PROBLEM REQUIREMENTS => Your answer should be the lines below from the one holding "unfold State.finishLaunch" through the one holding "[leaveSlot_wf, onQueue_mem, setQState_wf]", copied exactly and with nothing else.

EXTRACTED MATERIAL =>

theorem exitUnplaced_wf (s : State) (l : Launch) (num : Nat) (ended : Nat) (cause : Nat) (hwf : Memory.wf s.mem = true) :
    Memory.wf (State.exitUnplaced s l num ended cause).mem = true := by
  unfold State.exitUnplaced
  (repeat' split) <;> simp_all [writeOut_wf]

theorem stopSaved_mem (s : State) (lid : Nat) :
    (State.stopSaved s lid).mem = s.mem :=
  rfl

theorem stopLaunch_wf (s : State) (lid : Nat) (ended : Nat) (cause : Nat) (hwf : Memory.wf s.mem = true) :
    Memory.wf (State.stopLaunch s lid ended cause).mem = true := by
  grind [State.stopLaunch, foldl_mem, foldl_wf, cancelOps_mem, exitUnplaced_wf, onLaunch_mem, stopSaved_mem, stopWg_wf]

theorem tell_mem (s : State) (m : HostMsg) :
    (State.tell s m).mem = s.mem :=
  rfl

theorem mapQueue_wf (s : State) (q : Queue) (k : Nat) (hwf : Memory.wf s.mem = true) :
    Memory.wf (State.mapQueue s q k).mem = true := by
  unfold State.mapQueue
  (repeat' split) <;> simp_all [commandFail_mem, onQueue_mem, setQState_wf, tagSet_mem, tell_mem]

theorem unmapQueue_wf (s : State) (q : Queue) (st : Nat) (hwf : Memory.wf s.mem = true) :
    Memory.wf (State.unmapQueue s q st).mem = true := by
  unfold State.unmapQueue
  (repeat' split) <;> simp_all [onQueue_mem, setQState_wf, tagSet_mem]

theorem leaveSlot_wf (s : State) (q : Queue) (st : Nat) (hwf : Memory.wf s.mem = true) :
    Memory.wf (State.leaveSlot s q st).mem = true := by
  unfold State.leaveSlot
  (repeat' split) <;> simp_all [onQueue_mem, unmapQueue_wf]

theorem markBegun_mem (s : State) (q : Nat) (idx : Nat) :
    (State.markBegun s q idx).mem = s.mem :=
  rfl

theorem startLaunch_mem (s : State) (l : Launch) :
    (State.startLaunch s l).mem = s.mem :=
  rfl

theorem tryLaunch_wf (s : State) (q : Queue) (idx : Nat) (l : Launch) (b : List Byte) (hwf : Memory.wf s.mem = true) :
    Memory.wf (State.tryLaunch s q idx l b).mem = true := by
  unfold State.tryLaunch
  (repeat' split) <;> simp_all [completeCmd_wf, markBegun_mem, startLaunch_mem]

theorem queueRecord_mem (s : State) (quad : Nat) (tag : Tag) (va : Nat) (res : State × LRec × Poison) (e : (State.queueRecord s
    quad tag va) = some res) :
    res.1.mem = s.mem := by
  grind [State.queueRecord, foldl_mem, engineRead_mem]

theorem queueCopy_mem (s : State) (q : Queue) (c : Cmd) (res : State × CopyOp) (e : (State.queueCopy s q c) = some res) :
    res.1.mem = s.mem := by
  simp only [State.queueCopy] at e
  split at e
  · simp at e
  · next s1 src p1 h1 =>
    have m1 := queueRecord_mem _ _ _ _ _ h1
    split at e
    · simp at e
    · next s2 dst p2 h2 =>
      have m2 := queueRecord_mem _ _ _ _ _ h2
      split at e
      · simp at e
      · split at e
        · simp at e
        · simp only [Option.some.injEq] at e; subst e
          exact m2.trans m1

theorem signal_wf (s : State) (q : Queue) (c : Cmd) (hwf : Memory.wf s.mem = true) :
    Memory.wf (State.signal s q c).mem = true := by
  unfold State.signal
  (repeat' split) <;> simp_all [completeCmd_wf, writeNat_wf]

theorem forgetLaunch_mem (s : State) (l : Launch) :
    (State.forgetLaunch s l).mem = s.mem :=
  rfl

theorem finishLaunch_wf (s : State) (l : Launch) (hwf : Memory.wf s.mem = true) :
    Memory.wf (State.finishLaunch s l).mem = true := by
  unfold State.finishLaunch
  (repeat' split) <;> simp_all [completeCmd_wf, forgetLaunch_mem, writeOut_wf]

theorem dryQueue_wf (s : State) (q : Queue) (hwf : Memory.wf s.mem = true) :
    Memory.wf (State.dryQueue s q).mem = true := by
  unfold State.dryQueue
  (repeat' split) <;> simp_all [leaveSlot_wf, onQueue_mem, setQState_wf]

theorem storeNow_wf (x : Who) (s : State) (tid : Option Nat) (va : DWord) (loc : Loc) (data : List Byte) (hwf : Memory.wf s.mem
    = true) :
    Memory.wf (Who.storeNow x s tid va loc data).mem = true := by
  unfold Who.storeNow
  simp_all [foldl_wf, performStore_wf]

theorem doAppend_wf (x : Who) (ab : BitVec 4) (loc : Loc) (d : PoolDesc) (i : Nat) (tid : Option Nat) (r : EngineRegs) (rec :
    Option Loc) (s : State) (hwf : Memory.wf s.mem = true) :
    Memory.wf (Who.doAppend x ab loc d i tid r rec s).mem = true := by
  simp only [Who.doAppend]
  grind [foldl_mem, foldl_wf, logEntry_wf, storeNow_wf]

theorem handOver_mem (x : Who) (tid : Option Nat) (v : Reg) (s : State) :
    (Who.handOver x tid v s).mem = s.mem := by
  unfold Who.handOver
  (repeat' split) <;> simp_all [onWg_mem]

theorem dropTwin_mem (x : Who) (tid : Option Nat) (s : State) :
    (Who.dropTwin x tid s).mem = s.mem :=
  rfl

theorem putStatus_mem (s : State) (uid : Nat) (tid : Nat) (n : Nat) (r : Reg) :
    (State.putStatus s uid tid n r).mem = s.mem :=
  rfl

theorem goCmd_mem (x : Who) (ab : BitVec 4) (r : EngineRegs) (res : State × List PByte) (e : (Who.goCmd x ab r) = .ok res) :
    res.1.mem = x.s.mem := by
  grind [Who.goCmd, foldl_mem, readAt_mem]

theorem submit_wf (s : State) (tag : Tag) (q : Nat) (bs : List PByte) (hwf : Memory.wf s.mem = true) :
    Memory.wf (State.submit s tag q bs).1.mem = true := by
  unfold State.submit
  (repeat' split) <;> simp_all [advanceFree_mem, perform_wf, writeNat_wf]

theorem tryAgain_mem (s : State) (r : Request) :
    (State.tryAgain s r).mem = s.mem :=
  rfl

theorem shootFrames_mem (s : State) (base : Nat) (n : Nat) :
    (State.shootFrames s base n).mem = s.mem :=
  rfl

theorem clearWay_mem (s : State) (way : Nat) :
    (State.clearWay s way).mem = s.mem :=
  rfl

theorem clearUnit_wf (s : State) (kind : Nat) (base : Nat) (n : Nat) (hwf : Memory.wf s.mem = true) :
    Memory.wf (State.clearUnit s kind base n).mem = true := by
  unfold State.clearUnit
  (repeat' split) <;> simp_all [clearMem_wf, clearWay_mem, noticeWrite_mem, shootFrames_mem]

theorem dropExtent_mem (s : State) (base : Nat) :
    (State.dropExtent s base).mem = s.mem := by
  unfold State.dropExtent
  (repeat' split) <;> simp_all [extSet_mem]

theorem pruneReserved_mem (s : State) (quad : Nat) :
    (State.pruneReserved s quad).mem = s.mem := by
  unfold State.pruneReserved
  (repeat' split) <;> simp_all

theorem retag_mem (s : State) (kind : Nat) (base : Nat) (t : Tag) :
    (State.retag s kind base t).mem = s.mem := by
  unfold State.retag
  (repeat' split) <;> simp_all [pruneReserved_mem, tagSet_mem]

theorem toHolding_wf (s : State) (part : Nat) (kind : Nat) (base : Nat) (n : Nat) (hwf : Memory.wf s.mem = true) :
    Memory.wf (State.toHolding s part kind base n).mem = true := by
  unfold State.toHolding
  (repeat' split) <;> simp_all [foldl_wf, clearUnit_wf, dropExtent_mem, fotSet_mem, retag_mem]

theorem bindUnit_wf (s : State) (t : Tag) (kind : Nat) (base : Nat) (n : Nat) (world : Nat) (rwx : BitVec 3) (hwf : Memory.wf
    s.mem = true) :
    Memory.wf (State.bindUnit s t kind base n world rwx).mem = true := by
  grind [State.bindUnit, foldl_mem, foldl_wf, clearUnit_wf, extSet_mem, fotSet_mem, retag_mem]

theorem markQuieting_mem (s : State) (kind : Nat) (base : Nat) :
    (State.markQuieting s kind base).mem = s.mem :=
  rfl

theorem setLeaving_mem (s : State) (p : Nat → TEntry → Bool) (b : Bool) :
    (State.setLeaving s p b).mem = s.mem :=
  rfl

theorem unquiet_mem (s : State) (kind : Nat) (base : Nat) (n : Nat) :
    (State.unquiet s kind base n).mem = s.mem := by
  unfold State.unquiet
  (repeat' split) <;> rfl

theorem quietUnit_wf (s : State) (kind : Nat) (base : Nat) (n : Nat) (hwf : Memory.wf s.mem = true) :
    Memory.wf (State.quietUnit s kind base n).mem = true := by
  unfold State.quietUnit
  (repeat' split) <;> simp_all [foldl_wf, beginPreempt_wf, leaveSlot_wf, markQuieting_mem, onQueue_mem, setLeaving_mem]

theorem bindOne_wf (s : State) (b : BindReq) (t : Tag) (hwf : Memory.wf s.mem = true) :
    Memory.wf (State.bindOne s b t).mem = true := by
  unfold State.bindOne
  (repeat' split) <;> simp_all [bindUnit_wf]

theorem bindCalm_wf (s : State) (b : BindReq) (hwf : Memory.wf s.mem = true) :
    Memory.wf (State.bindCalm s b).mem = true := by
  unfold State.bindCalm
  simp_all [quietUnit_wf]

theorem startWave_wf (s : State) (t : Tenant) (hwf : Memory.wf s.mem = true) :
    Memory.wf (State.startWave s t).mem = true := by
  grind [State.startWave, foldl_mem, foldl_wf, onTenant_mem, place_wf, startLaunch_mem]

theorem createTenant_wf (s : State) (r : CreateReq) (num : Nat) (hwf : Memory.wf s.mem = true) :
    Memory.wf (State.createTenant s r num).mem = true := by
  grind [State.createTenant, foldl_mem, foldl_wf, bindOne_wf, startWave_wf, tell_mem, writeNat_wf]

theorem postRecall_wf (s : State) (t : Tenant) (r : RecallReq) (rest : List RecallReq) (hwf : Memory.wf s.mem = true) :
    Memory.wf (State.postRecall s t r rest).mem = true := by
  unfold State.postRecall
  (repeat' split) <;> simp_all [bumpNotice_wf, onTenant_mem, writeOut_wf]

theorem onRecall_mem (s : State) (t : Tag) (seq : Nat) (f : Recall → Recall) :
    (State.onRecall s t seq f).mem = s.mem :=
  rfl

theorem credit_mem (s : State) (t : Tag) (kind : Nat) (base : Nat) (n : Nat) :
    (State.credit s t kind base n).mem = s.mem := by
  grind [State.credit, foldl_mem, onRecall_mem]

theorem dropChosen_mem (s : State) (r : Recall) :
    (State.dropChosen s r).mem = s.mem := by
  unfold State.dropChosen
  (repeat' split) <;> simp_all [unquiet_mem]

theorem closeRecall_mem (s : State) (t : Tag) (r : Recall) :
    (State.closeRecall s t r).mem = s.mem := by
  unfold State.closeRecall
  simp_all [dropChosen_mem, onTenant_mem, tell_mem]

theorem moveMem_wf (s : State) (src : Nat) (dst : Nat) (n : Nat) (hwf : Memory.wf s.mem = true) :
    Memory.wf (State.moveMem s src dst n).mem = true :=
  wf_putArea _ _ _ hwf

theorem saveUnit_wf (s : State) (kind : Nat) (base : Nat) (n : Nat) (dst : Nat) (hwf : Memory.wf s.mem = true) :
    Memory.wf (State.saveUnit s kind base n dst).mem = true := by
  unfold State.saveUnit
  split
  · exact moveMem_wf _ _ _ _ hwf
  · dsimp only; rw [noticeWrite_mem, forgetRange_mem]; exact wf_putArea _ _ _ hwf
  · exact moveMem_wf _ _ _ _ hwf
  · exact moveMem_wf _ _ _ _ hwf
  · exact perform_wf _ _ _ _ _ hwf
  · exact hwf

theorem bumpSeizures_mem (s : State) (kind : Nat) (base : Nat) (n : Nat) :
    (State.bumpSeizures s kind base n).mem = s.mem := by
  unfold State.bumpSeizures
  simp_all [foldl_mem]

theorem seizeUnit_wf (s : State) (t : Tag) (kind : Nat) (id : Nat) (reason : Nat) (late : Bool) (hwf : Memory.wf s.mem = true) :
    Memory.wf (State.seizeUnit s t kind id reason late).mem = true := by
  grind [State.seizeUnit, foldl_mem, foldl_wf, addLoss_wf, bumpSeizures_mem, onTenant_mem, saveUnit_wf, shootFrames_mem,
      toHolding_wf]

theorem seizeFor_wf (s : State) (x : Tenant) (r : Recall) (id : Nat) (hwf : Memory.wf s.mem = true) :
    Memory.wf (State.seizeFor s x r id).mem = true := by
  unfold State.seizeFor
  (repeat' split) <;> simp_all [dropChosen_mem, onRecall_mem, quietUnit_wf, seizeUnit_wf]

theorem stepRecall_wf (s : State) (x : Tenant) (r : Recall) (hwf : Memory.wf s.mem = true) :
    Memory.wf (State.stepRecall s x r).mem = true := by
  unfold State.stepRecall
  (repeat' split) <;> simp_all [closeRecall_mem, onRecall_mem, seizeFor_wf]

REPLY =>
  unfold State.finishLaunch
  (repeat' split) <;> simp_all [completeCmd_wf, forgetLaunch_mem, writeOut_wf]

theorem dryQueue_wf (s : State) (q : Queue) (hwf : Memory.wf s.mem = true) :
    Memory.wf (State.dryQueue s q).mem = true := by
  unfold State.dryQueue
  (repeat' split) <;> simp_all [leaveSlot_wf, onQueue_mem, setQState_wf]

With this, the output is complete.